### TASK PROMPT
Check every line of the entries below for the word "addCauses", and copy the ones that have it.
++++ TASK INPUT
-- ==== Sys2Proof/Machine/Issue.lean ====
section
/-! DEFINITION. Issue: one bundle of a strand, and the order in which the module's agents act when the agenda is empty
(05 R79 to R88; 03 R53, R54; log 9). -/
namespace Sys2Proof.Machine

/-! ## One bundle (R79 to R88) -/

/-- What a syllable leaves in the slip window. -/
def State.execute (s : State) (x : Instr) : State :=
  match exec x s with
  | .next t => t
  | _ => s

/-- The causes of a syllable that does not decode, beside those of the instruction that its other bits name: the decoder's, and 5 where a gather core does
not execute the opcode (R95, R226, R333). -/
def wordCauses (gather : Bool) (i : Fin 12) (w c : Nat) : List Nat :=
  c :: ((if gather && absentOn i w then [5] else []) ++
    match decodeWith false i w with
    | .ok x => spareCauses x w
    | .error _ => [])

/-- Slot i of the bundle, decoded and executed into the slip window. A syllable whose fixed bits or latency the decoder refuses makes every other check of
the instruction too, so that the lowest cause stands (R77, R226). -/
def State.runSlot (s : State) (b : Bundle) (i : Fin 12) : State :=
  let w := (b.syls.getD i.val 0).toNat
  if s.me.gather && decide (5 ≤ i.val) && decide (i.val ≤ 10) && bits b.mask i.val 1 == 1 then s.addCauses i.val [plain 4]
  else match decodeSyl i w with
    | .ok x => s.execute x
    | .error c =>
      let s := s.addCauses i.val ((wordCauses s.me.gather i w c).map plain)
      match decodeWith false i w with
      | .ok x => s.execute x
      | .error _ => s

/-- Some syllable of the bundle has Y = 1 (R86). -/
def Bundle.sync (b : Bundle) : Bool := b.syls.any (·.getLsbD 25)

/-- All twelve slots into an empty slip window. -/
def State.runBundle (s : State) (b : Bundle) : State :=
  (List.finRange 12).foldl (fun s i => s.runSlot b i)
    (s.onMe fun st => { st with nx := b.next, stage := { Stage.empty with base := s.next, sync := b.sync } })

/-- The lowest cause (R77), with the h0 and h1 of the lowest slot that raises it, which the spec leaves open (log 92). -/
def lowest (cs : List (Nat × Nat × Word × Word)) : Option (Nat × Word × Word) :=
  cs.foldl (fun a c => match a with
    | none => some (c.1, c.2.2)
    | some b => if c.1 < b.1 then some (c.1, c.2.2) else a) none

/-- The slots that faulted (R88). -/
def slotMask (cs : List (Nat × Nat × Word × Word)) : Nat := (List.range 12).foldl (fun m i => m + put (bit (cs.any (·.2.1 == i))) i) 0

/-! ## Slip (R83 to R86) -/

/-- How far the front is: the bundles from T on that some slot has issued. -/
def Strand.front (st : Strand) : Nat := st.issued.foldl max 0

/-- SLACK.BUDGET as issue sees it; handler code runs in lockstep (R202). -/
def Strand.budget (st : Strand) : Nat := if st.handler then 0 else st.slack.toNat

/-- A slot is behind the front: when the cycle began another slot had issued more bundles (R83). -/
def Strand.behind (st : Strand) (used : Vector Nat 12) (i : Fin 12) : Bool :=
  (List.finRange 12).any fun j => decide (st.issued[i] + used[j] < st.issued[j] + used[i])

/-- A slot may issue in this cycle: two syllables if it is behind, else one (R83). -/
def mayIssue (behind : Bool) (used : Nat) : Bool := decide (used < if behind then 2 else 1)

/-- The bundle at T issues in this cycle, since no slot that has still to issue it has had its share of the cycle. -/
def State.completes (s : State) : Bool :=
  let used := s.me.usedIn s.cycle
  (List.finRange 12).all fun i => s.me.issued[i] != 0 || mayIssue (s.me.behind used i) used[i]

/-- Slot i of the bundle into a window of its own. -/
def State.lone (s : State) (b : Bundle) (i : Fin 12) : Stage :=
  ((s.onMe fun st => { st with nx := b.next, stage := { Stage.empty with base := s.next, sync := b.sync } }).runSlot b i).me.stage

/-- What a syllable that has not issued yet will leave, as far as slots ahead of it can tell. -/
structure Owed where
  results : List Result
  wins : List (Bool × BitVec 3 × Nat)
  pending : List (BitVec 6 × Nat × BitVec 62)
++++++++
### SOLUTION FOR THIS PROBLEM
  if s.me.gather && decide (5 ≤ i.val) && decide (i.val ≤ 10) && bits b.mask i.val 1 == 1 then s.addCauses i.val [plain 4]
      let s := s.addCauses i.val ((wordCauses s.me.gather i w c).map plain)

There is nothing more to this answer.